ECLI:NL:RBDHA:2022:9930
Rechtbank Den Haag
- Eerste aanleg - enkelvoudig
- Rechtspraak.nl
Niet-ontvankelijkheid van beroep wegens ontbreken procesbelang na feitelijke overdracht aan Italië
In deze zaak heeft de rechtbank Den Haag op 8 september 2022 uitspraak gedaan in een bestuursrechtelijke procedure betreffende de vreemdeling die bezwaar had gemaakt tegen zijn voorgenomen overdracht aan Italië. De vreemdeling, eiser, had op 28 april 2021 bezwaar gemaakt tegen de feitelijke overdracht die op 4 mei 2021 zou plaatsvinden. Eiser stelde dat de overdracht niet tijdig was en dat er geen beslissing was genomen op zijn bezwaar. De rechtbank oordeelde echter dat de feitelijke overdracht op 4 mei 2021 reeds had plaatsgevonden en dat er geen procesbelang meer was voor een inhoudelijke beoordeling van het bezwaar. De rechtbank verklaarde het beroep niet-ontvankelijk, omdat eiser geen andere belangen had gesteld die een beoordeling rechtvaardigden.
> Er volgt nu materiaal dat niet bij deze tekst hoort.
-- ==== Sys2Proof/Syntax.lean ====
section
/-! DEFINITION. The instructions of a hart and the steps of the device: one constructor of `Instr` per row of
spec/opcode_table.json. The Osier instructions share one operand record, `Args`, which holds every field of R76 to
R81; which of its values an instruction admits is said in Sys2Proof/WellFormed.lean. -/

namespace Sys2Proof

/-- The four lengths of an Osier instruction (R75): LEN 00, 01, 10, 11. -/
inductive Form where
  | one | lit | ext | extLit
  deriving DecidableEq, Repr

/-- The operand fields of an Osier instruction (R76 to R81). A field that the form does not carry is zero. In the
literal form of R81 `xop` is 1, the value R81 has a decoder assume. -/
structure Args where
  /-- LEN (R75) -/
  form : Form := .one
  /-- d with its high bits `dhi` (R76, R78) -/
  d : BitVec 8 := 0
  /-- a with `ahi` -/
  a : BitVec 8 := 0
  /-- b with `bhi` -/
  b : BitVec 8 := 0
  /-- `c.type` -/
  ty : BitVec 4 := 0
  /-- `c.rsc`: rounding mode or scope -/
  rsc : BitVec 3 := 0
  /-- `c.sat` -/
  sat : Bool := false
  /-- predicate mask -/
  pm : BitVec 3 := 0
  /-- predicate inverted -/
  pinv : Bool := false
  /-- ordering: 0 relaxed, 1 acquire, 2 release, 3 both -/
  ord : BitVec 2 := 0
  /-- extended opcode -/
  xop : BitVec 12 := 0
  /-- word 2 -/
  w2 : W32 := 0
  /-- the 64-bit literal -/
  lit : W64 := 0
  deriving DecidableEq, Repr

/-- The standard loads and stores (R89). -/
inductive MemOp where
  | lb | lh | lw | ld | lbu | lhu | lwu | sb | sh | sw | sd
  deriving DecidableEq, Repr

/-- The standard AMO operations (R179). -/
inductive AmoOp where
  | add | swap | xor | and | or | min | max | minu | maxu
  deriving DecidableEq, Repr

/-- Fields of a standard AMO, `lr` or `sc`; `dbl` is the 8-byte form. -/
structure AmoArgs where
  dbl : Bool
  aq : Bool
  rl : Bool
  rs2 : BitVec 5
  rs1 : BitVec 5
  rd : BitVec 5
  deriving DecidableEq, Repr

/-- Fields of the standard `fence`, which the device reads as one boundary whatever they hold (R89). -/
structure FenceArgs where
  fm : BitVec 4
  pred : BitVec 4
  succ : BitVec 4
  rs1 : BitVec 5
  rd : BitVec 5
  deriving DecidableEq, Repr

/-- Fields of `fence.i`. -/
structure FenceIArgs where
  imm : BitVec 12
  rs1 : BitVec 5
  rd : BitVec 5
  deriving DecidableEq, Repr

/-- The three CSR operations of Zicsr. -/
inductive CsrOp where
  | rw | rs | rc
  deriving DecidableEq, Repr

/-- Fields of a CSR instruction; `src` is rs1, or the 5-bit immediate when `useImm`. -/
structure CsrArgs where
  op : CsrOp
  useImm : Bool
  csr : BitVec 12
  src : BitVec 5
  rd : BitVec 5
  deriving DecidableEq, Repr

/-- Branch conditions. -/
inductive BrCond where
  | eq | ne | lt | ge | ltu | geu
  deriving DecidableEq, Repr

/-- OP-IMM and OP-IMM-32 operations with a 12-bit immediate. -/
inductive ImmOp where
  | addi | slti | sltiu | xori | ori | andi | addiw
  deriving DecidableEq, Repr

/-- Shifts and rotates by an immediate. -/
inductive ShOp where
  | slli | srli | srai | slliw | srliw | sraiw | slliUw | rori | roriw
  deriving DecidableEq, Repr

/-- OP and OP-32 operations of RV64I, M, Zba and Zbb. -/
inductive RegOp where
  | add | sub | sll | slt | sltu | xor | srl | sra | or | and
  | addw | subw | sllw | srlw | sraw
  | mul | mulh | mulhsu | mulhu | div | divu | rem | remu
  | mulw | divw | divuw | remw | remuw
  | sh1add | sh2add | sh3add | sh1addUw | sh2addUw | sh3addUw | addUw
  | andn | orn | xnor | min | minu | max | maxu | rol | ror | rolw | rorw
  deriving DecidableEq, Repr

/-- The unary operations of Zbb. -/
inductive UnOp where
  | clz | ctz | cpop | clzw | ctzw | cpopw | sextB | sextH | zextH | orcB | rev8
  deriving DecidableEq, Repr

/-- The standard instructions that compute, jump or branch, and `sfence.vma` (R3, R89). Jump and branch offsets are
held without their lowest bit, which is 0. -/
inductive RvOp where
  | lui (rd : BitVec 5) (imm : BitVec 20)
  | auipc (rd : BitVec 5) (imm : BitVec 20)
  | jal (rd : BitVec 5) (off : BitVec 20)
  | jalr (rd rs1 : BitVec 5) (imm : BitVec 12)
  | branch (c : BrCond) (rs1 rs2 : BitVec 5) (off : BitVec 12)
  | imm (op : ImmOp) (rd rs1 : BitVec 5) (imm : BitVec 12)
  | sh (op : ShOp) (rd rs1 : BitVec 5) (n : BitVec 6)
  | reg (op : RegOp) (rd rs1 rs2 : BitVec 5)
  | un (op : UnOp) (rd rs1 : BitVec 5)
  | sfenceVma (rs1 rs2 : BitVec 5)
  deriving DecidableEq, Repr

/-- A chain of a virtio queue as the host lays it (R359): the queue, the header's op code, reserved bytes and
sequence number, the payload bytes, the host address of the reply, and which notification write of its queue, counted from 1, the host
made after it (R361). -/
structure Chain where
  queue : Nat
  op : Nat
  zeros : BitVec 48 := 0
  seq : W64
  payload : List Byte
  reply : W64
  notice : Nat := 1
  /-- its buffer number and the descriptors that it takes in the queue's packed ring (R356) -/
  buffer : Nat := 0
  descs : Nat := 1
  deriving DecidableEq, Repr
De rechtbank baseerde haar oordeel op de Vreemdelingenwet 2000 en eerdere rechtspraak, waarbij werd vastgesteld dat voor ontvankelijkheid van een bezwaar of beroep procesbelang vereist is. Aangezien de overdracht al had plaatsgevonden, was er geen mogelijkheid voor de rechtbank om eiser in een gunstigere positie te brengen. De uitspraak werd gedaan door mr. A.P. Hameete, rechter, en de griffier was M.G. den Ambtman. De uitspraak is openbaar gemaakt en partijen zijn op de hoogte gesteld van de beslissing.